Your answer needs to include each line of the records in which the string "bookAt" can be found.

[[ DATA, beginning ]]

-- ==== Sys2Proof/Machine/Update.lean ====
section
/-! DEFINITION. The tally book's writes (R427) and the update of an image (R438, Table 16.7). -/

namespace Sys2Proof.Machine

/-! ### The tally book (R427) -/

/-- A write of the tally book that succeeds: to the bank that does not hold the newest copy, with SEQ + 1; with no valid bank,
both are created afresh. -/
def State.bookWritten (s : State) : State :=
  let b := { s.book with seq := (s.bookSeq + 1) % 2 ^ 32 }
  let fresh := s.nvm.book0.isNone && s.nvm.book1.isNone
  let k := if fresh then 0 else 1 - s.bookBank
  { s with
    nvm := { s.nvm with book0 := if fresh || k = 0 then some b else s.nvm.book0, book1 := if fresh || k = 1 then some b else s.nvm.book1 }
    book := b, bookSeq := b.seq, bookBank := k, bookAt := s.now, bookPending := false }

/-- A write that failed its read-back twice: the change stays pending, and the next write goes to the same bank. -/
def State.bookFailed (s : State) : State :=
  { s with nvm := if s.bookBank = 0 then { s.nvm with book1 := none } else { s.nvm with book0 := none }, bookAt := s.now, bookPending := true }

/-- Write the book. -/
def State.writeBook (s : State) (ok : Bool) : State := if ok then s.bookWritten else s.bookFailed

/-- Changes have gathered, and 2³³ FCLK cycles have passed since the last write. -/
def execTallyBookWrite (dt : Nat) (ok : Bool) (s : State) : Host.Outcome State Fault Refusal :=
  .next (let s := s.elapse dt
         if !s.serving || !s.clocks.nclk || !s.bookPending || s.now < s.bookAt + 2 ^ 33 then s else s.writeBook ok)

/-! ### Banks -/

/-- Y is newer than X under R425. -/
def newer (y x : Nat) : Bool := let d := (y + 2 ^ 32 - x % 2 ^ 32) % 2 ^ 32; decide (1 ≤ d) && decide (d < 2 ^ 31)

def bankOf (v : Nvm) (k : Nat) : Option Image := if k = 0 then v.bankA else v.bankB
def withBank (v : Nvm) (k : Nat) (i : Option Image) : Nvm := if k = 0 then { v with bankA := i } else { v with bankB := i }

/-- The failure count that the book holds for a bank's image (R428). -/
def failOf (b : Book) (k seq : Nat) : Nat :=
  if k = 0 then (if b.failSeqA = seq then b.failA else 0) else (if b.failSeqB = seq then b.failB else 0)

def withFail (b : Book) (k seq n : Nat) : Book := if k = 0 then { b with failA := n, failSeqA := seq } else { b with failB := n, failSeqB := seq }

/-- The bank that the update commands program: the one that was not booted. With none booted it is bank B (log entry 32). -/
def State.target (s : State) : Nat := 1 - s.boot.bank

/-! ### IMG_STAGE -/

/-- An update is in progress. -/
def State.updating (s : State) : Bool :=
  s.update.stageBy.isSome || s.update.staged.isSome || s.update.programming.isSome || s.update.commit.isSome || (s.region? 1).published
    || (s.region? 1).wait != .none

def opImgStage (img : Image) (by_ : Issuer) (_ : Option Nat) (b : List Byte) (s : State) : CmdResult :=
  let base := u64 b 0x20
  let size := u64 b 0x28
  if s.updating then .done s cBUSY 0
  else if base % 4096 ≠ 0 || base ≥ 2 ^ 48 || size % 4096 ≠ 0 || size < 4096 || size > 2 ^ 28 || !zeroAt b 0x30 16 then .done s cINVALID_FIELD 0
  else
    let s := { s with update := { s.update with staged := some img, stageBy := some by_, stageBase := base, stageSize := size, programmed := false } }
    .going (s.publishRegion 1 { base := base, units := size / 4096 })

def execImgStage (dt : Nat) (q : Fin 1024) (cid : BitVec 16) (img : Image) (s : State) : Host.Outcome State Fault Refusal :=
  .next ((s.elapse dt).runEntry q cid.toNat 0x14 (opImgStage img))

/-- What an IMG_STAGE's checks find on the staged copy: none, or the RESULT of the first failure. With the agreement key erased
(R415) no envelope unwraps. -/
def State.stageCheck (s : State) (i : Image) : Option Nat :=
  if !i.headerOk || i.totalLen = 0 || i.totalLen % 4096 ≠ 0 || i.totalLen > 2 ^ 28 then some 1
  else if !i.imgCrcOk then some 2
  else if !i.fwSigOk then some 17
  else if !i.ctSigOk then some 18
  else if !i.envOk || s.boot.testOpen then some 19
  else if !i.tagsOk then some 20
  else if i.svn < s.book.svnFloor then some 22
  else if s.boot.image.any fun x => !newer i.seq x.seq then some 0
  else none

/-- The update ends without a commit. -/
def State.endUpdate (s : State) : State := { s with update := { wrote := s.update.wrote } }

/-- Region 1 is acknowledged: the checks run. A failure ends the update, and region 1 is released. -/
def State.stageAcked (s : State) : State :=
  match s.update.stageBy, s.update.staged with
  | some by_, some i =>
    match s.stageCheck i with
    | none => State.complete { s with update := { s.update with stageBy := none } } by_ cSUCCESS i.seq
    | some r => (s.endUpdate.releaseRegion 1 none).complete by_ cINVALID_FIELD r
  | _, _ => s.releaseRegion 1 (s.region? 1).by_

/-- Region 1 is not acknowledged in time: the update fails (R411). -/
def State.stageLate (s : State) : State :=
  match s.update.stageBy with
  | some by_ => s.endUpdate.complete by_ cBUSY 0
  | none => s

/-! ### IMG_PROGRAM, IMG_COMMIT, IMG_ABORT -/

def opImgProgram (by_ : Issuer) (_ : Option Nat) (b : List Byte) (s : State) : CmdResult :=
  if !zeroAt b 0x20 32 || s.update.staged.isNone || s.update.stageBy.isSome then .done s cINVALID_FIELD 0
  else if s.update.programming.isSome || s.update.commit.isSome then .done s cBUSY 0
  else .going { s with update := { s.update with programming := some by_, programmed := false, wrote := true }, nvm := withBank s.nvm s.target none }

def execImgProgram (dt : Nat) (q : Fin 1024) (cid : BitVec 16) (s : State) : Host.Outcome State Fault Refusal :=
  .next ((s.elapse dt).runEntry q cid.toNat 0x15 opImgProgram)

/-- The programming of the bank has ended, with its read-back: STATE is left erased. -/
def State.programDone (s : State) (ok : Bool) : State :=
  match s.update.programming, s.update.staged with
  | some by_, some i =>
    let s := { s with update := { s.update with programming := none, programmed := ok },
                      nvm := withBank s.nvm s.target (some { i with committed := false, imgCrcOk := ok && i.imgCrcOk }) }
    s.complete by_ (if ok then cSUCCESS else cINVALID_FIELD) (if ok then 0 else 2)
  | _, _ => s

def execImgProgramDone (dt : Nat) (ok : Bool) (s : State) : Host.Outcome State Fault Refusal :=
  .next (let s := s.elapse dt; if !s.serving || !s.clocks.nclk then s else s.programDone ok)

/-- The bound of the commit window, in FCLK cycles: 2 × ERASE_US + 2,000 µs of the booted image (R438). -/
def State.windowBound (s : State) : Nat := (2 * ((s.boot.image.map (·.eraseUs)).getD 0) + 2000) * s.age.mhz

def opImgCommit (by_ : Issuer) (_ : Option Nat) (b : List Byte) (s : State) : CmdResult :=
  if !zeroAt b 0x20 32 || !s.update.programmed then .done s cINVALID_FIELD 0
  else if s.update.commit.isSome then .done s cBUSY 0
  else .going { s with update := { s.update with commit := some by_, commitAt := s.now, commitBound := s.windowBound } }

def execImgCommit (dt : Nat) (q : Fin 1024) (cid : BitVec 16) (s : State) : Host.Outcome State Fault Refusal :=
  .next ((s.elapse dt).runEntry q cid.toNat 0x16 opImgCommit)

/-- STATE is programmed and the tally book written: the window closes, and region 1 is released. -/
def State.closeWindow (s : State) (bookOk : Bool) : State :=
  match s.update.commit, bankOf s.nvm s.target with
  | some by_, some i =>
    let s := { s with nvm := withBank s.nvm s.target (some { i with committed := true }), book := withFail s.book s.target i.seq 0 }
    (s.writeBook bookOk).endUpdate.releaseRegion 1 (some by_)
  | _, _ => s

def execCommitWindowClose (dt : Nat) (bookOk : Bool) (s : State) : Host.Outcome State Fault Refusal :=
  .next (let s := s.elapse dt; if !s.serving || !s.clocks.nclk then s else s.closeWindow bookOk)

/-- A staging or programming that an abort or TEST_OPEN cuts off ends with ABORTED. -/
def State.cutUpdate (s : State) : State :=
  let l := s.update.stageBy.toList ++ s.update.programming.toList
  l.foldl (fun s i => s.complete i cABORTED 0) s.endUpdate

def opImgAbort (by_ : Issuer) (_ : Option Nat) (b : List Byte) (s : State) : CmdResult :=
  if !zeroAt b 0x20 32 then .done s cINVALID_FIELD 0
  else if s.update.commit.isSome then .done s cBUSY 0
  else
    let r := s.region? 1
    let s := s.cutUpdate
    if r.wait = .publish then .going (s.setRegion 1 fun x => { x with by_ := some by_ })
    else if r.published && r.wait = .none then .going (s.releaseRegion 1 (some by_))
    else if r.wait ≠ .none && r.by_.isNone then .going (s.setRegion 1 fun x => { x with by_ := some by_ })
    else .done s (if r.wait = .none then cSUCCESS else cBUSY) 0

def execImgAbort (dt : Nat) (q : Fin 1024) (cid : BitVec 16) (s : State) : Host.Outcome State Fault Refusal :=
  .next ((s.elapse dt).runEntry q cid.toNat 0x17 opImgAbort)

end Sys2Proof.Machine
end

[[ DATA, end ]]

*ANSWER TO THE PROBLEM*.
    book := b, bookSeq := b.seq, bookBank := k, bookAt := s.now, bookPending := false }
  { s with nvm := if s.bookBank = 0 then { s.nvm with book1 := none } else { s.nvm with book0 := none }, bookAt := s.now, bookPending := true }
         if !s.serving || !s.clocks.nclk || !s.bookPending || s.now < s.bookAt + 2 ^ 33 then s else s.writeBook ok)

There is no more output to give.